» Input for this task:
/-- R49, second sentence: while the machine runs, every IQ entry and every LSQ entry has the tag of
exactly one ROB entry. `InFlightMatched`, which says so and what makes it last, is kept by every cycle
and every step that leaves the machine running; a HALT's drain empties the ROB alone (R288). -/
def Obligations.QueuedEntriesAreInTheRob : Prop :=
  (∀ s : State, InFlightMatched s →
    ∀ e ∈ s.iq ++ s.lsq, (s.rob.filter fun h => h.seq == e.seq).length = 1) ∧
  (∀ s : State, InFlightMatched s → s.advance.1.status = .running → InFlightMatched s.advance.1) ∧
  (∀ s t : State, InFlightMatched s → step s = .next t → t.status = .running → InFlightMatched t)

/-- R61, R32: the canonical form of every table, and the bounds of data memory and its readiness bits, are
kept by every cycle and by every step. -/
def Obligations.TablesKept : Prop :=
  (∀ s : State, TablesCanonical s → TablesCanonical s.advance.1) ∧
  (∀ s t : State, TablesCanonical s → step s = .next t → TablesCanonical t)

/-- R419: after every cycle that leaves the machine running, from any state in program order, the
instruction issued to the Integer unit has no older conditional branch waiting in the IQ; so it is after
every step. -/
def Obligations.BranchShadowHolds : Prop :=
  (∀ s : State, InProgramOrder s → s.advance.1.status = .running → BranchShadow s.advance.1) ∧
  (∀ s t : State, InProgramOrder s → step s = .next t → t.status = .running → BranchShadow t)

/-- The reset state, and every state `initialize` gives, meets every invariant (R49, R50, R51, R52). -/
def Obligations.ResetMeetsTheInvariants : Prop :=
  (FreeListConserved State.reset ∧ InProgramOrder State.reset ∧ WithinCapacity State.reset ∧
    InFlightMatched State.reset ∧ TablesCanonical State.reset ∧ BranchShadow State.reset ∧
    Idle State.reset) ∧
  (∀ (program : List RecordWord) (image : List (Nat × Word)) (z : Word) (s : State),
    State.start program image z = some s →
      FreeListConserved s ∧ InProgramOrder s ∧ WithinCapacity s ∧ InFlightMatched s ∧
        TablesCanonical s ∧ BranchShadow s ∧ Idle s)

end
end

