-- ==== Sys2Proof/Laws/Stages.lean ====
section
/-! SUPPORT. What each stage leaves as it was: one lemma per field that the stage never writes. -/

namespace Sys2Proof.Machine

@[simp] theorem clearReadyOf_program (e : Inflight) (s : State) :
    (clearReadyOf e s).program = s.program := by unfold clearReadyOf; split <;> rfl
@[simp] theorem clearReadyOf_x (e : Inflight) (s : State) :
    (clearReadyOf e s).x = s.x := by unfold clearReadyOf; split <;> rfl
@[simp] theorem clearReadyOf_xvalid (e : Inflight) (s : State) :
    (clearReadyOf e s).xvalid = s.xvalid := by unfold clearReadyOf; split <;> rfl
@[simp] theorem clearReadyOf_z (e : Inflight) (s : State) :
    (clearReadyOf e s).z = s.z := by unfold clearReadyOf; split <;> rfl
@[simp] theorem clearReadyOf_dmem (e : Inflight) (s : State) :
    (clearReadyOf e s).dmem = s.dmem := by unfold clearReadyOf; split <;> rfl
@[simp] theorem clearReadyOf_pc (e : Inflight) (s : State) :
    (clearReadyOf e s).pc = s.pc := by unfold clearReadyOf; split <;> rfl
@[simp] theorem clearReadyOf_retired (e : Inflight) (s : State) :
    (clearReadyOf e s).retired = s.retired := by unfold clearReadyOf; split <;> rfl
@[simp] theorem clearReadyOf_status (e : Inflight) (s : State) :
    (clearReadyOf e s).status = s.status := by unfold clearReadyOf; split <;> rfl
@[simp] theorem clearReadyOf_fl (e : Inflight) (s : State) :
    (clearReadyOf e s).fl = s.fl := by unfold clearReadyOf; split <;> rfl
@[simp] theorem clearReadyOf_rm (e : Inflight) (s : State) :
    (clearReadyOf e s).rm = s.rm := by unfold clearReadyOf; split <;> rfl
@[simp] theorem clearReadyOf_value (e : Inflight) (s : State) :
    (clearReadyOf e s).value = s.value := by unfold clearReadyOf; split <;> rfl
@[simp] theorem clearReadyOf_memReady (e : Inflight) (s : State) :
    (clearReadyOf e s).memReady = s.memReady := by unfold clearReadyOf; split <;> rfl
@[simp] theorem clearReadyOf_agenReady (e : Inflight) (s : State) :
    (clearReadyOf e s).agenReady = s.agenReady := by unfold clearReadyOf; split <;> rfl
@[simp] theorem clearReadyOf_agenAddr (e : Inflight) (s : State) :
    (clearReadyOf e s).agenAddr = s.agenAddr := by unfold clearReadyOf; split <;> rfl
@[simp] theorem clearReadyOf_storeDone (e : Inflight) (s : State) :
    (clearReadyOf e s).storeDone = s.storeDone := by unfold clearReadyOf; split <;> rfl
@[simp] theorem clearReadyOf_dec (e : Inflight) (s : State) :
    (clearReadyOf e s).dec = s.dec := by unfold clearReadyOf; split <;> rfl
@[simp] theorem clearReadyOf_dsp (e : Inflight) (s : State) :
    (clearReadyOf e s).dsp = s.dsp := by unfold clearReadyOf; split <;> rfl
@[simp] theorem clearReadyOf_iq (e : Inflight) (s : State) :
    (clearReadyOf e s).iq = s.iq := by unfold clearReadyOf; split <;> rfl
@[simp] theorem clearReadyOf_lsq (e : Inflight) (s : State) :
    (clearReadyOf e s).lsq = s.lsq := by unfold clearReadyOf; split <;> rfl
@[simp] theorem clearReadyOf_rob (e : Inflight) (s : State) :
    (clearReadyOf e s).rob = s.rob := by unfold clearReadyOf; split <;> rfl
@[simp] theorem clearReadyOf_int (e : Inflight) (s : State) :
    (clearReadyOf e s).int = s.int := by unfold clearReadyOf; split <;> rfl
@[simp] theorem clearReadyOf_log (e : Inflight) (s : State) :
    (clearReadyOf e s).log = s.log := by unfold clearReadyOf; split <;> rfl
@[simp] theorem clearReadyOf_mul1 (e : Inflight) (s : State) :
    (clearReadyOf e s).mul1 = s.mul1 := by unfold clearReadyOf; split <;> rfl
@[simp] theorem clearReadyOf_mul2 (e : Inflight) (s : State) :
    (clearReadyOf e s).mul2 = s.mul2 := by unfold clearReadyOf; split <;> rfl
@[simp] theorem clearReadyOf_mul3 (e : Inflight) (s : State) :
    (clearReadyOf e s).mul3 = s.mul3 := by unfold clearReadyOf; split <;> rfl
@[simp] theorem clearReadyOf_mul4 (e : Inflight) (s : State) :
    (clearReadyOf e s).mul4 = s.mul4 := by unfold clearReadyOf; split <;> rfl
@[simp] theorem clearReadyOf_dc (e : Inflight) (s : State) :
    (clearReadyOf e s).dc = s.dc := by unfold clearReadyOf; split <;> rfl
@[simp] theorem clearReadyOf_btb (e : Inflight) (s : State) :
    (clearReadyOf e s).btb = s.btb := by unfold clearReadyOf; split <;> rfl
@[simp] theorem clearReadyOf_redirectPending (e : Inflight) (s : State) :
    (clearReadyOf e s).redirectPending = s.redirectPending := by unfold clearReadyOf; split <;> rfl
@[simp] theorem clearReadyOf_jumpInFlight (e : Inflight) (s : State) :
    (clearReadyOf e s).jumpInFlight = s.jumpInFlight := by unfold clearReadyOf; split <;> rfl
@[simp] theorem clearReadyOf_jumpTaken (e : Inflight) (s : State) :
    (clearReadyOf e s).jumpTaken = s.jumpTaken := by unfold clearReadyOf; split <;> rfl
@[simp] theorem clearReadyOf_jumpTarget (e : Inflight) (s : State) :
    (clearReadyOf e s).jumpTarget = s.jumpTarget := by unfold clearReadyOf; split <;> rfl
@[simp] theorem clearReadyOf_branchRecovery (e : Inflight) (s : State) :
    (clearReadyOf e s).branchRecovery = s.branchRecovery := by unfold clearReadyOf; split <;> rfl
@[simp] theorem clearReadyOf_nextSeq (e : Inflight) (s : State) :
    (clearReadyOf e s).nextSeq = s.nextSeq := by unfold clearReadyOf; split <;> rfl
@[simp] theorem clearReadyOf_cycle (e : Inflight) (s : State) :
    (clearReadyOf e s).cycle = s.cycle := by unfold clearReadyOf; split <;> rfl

» How to complete this task: Whenever the string "entry" shows up in a line of the records, copy that line.

» Task solution:
/-- R49, second sentence: while the machine runs, every IQ entry and every LSQ entry has the tag of
exactly one ROB entry. `InFlightMatched`, which says so and what makes it last, is kept by every cycle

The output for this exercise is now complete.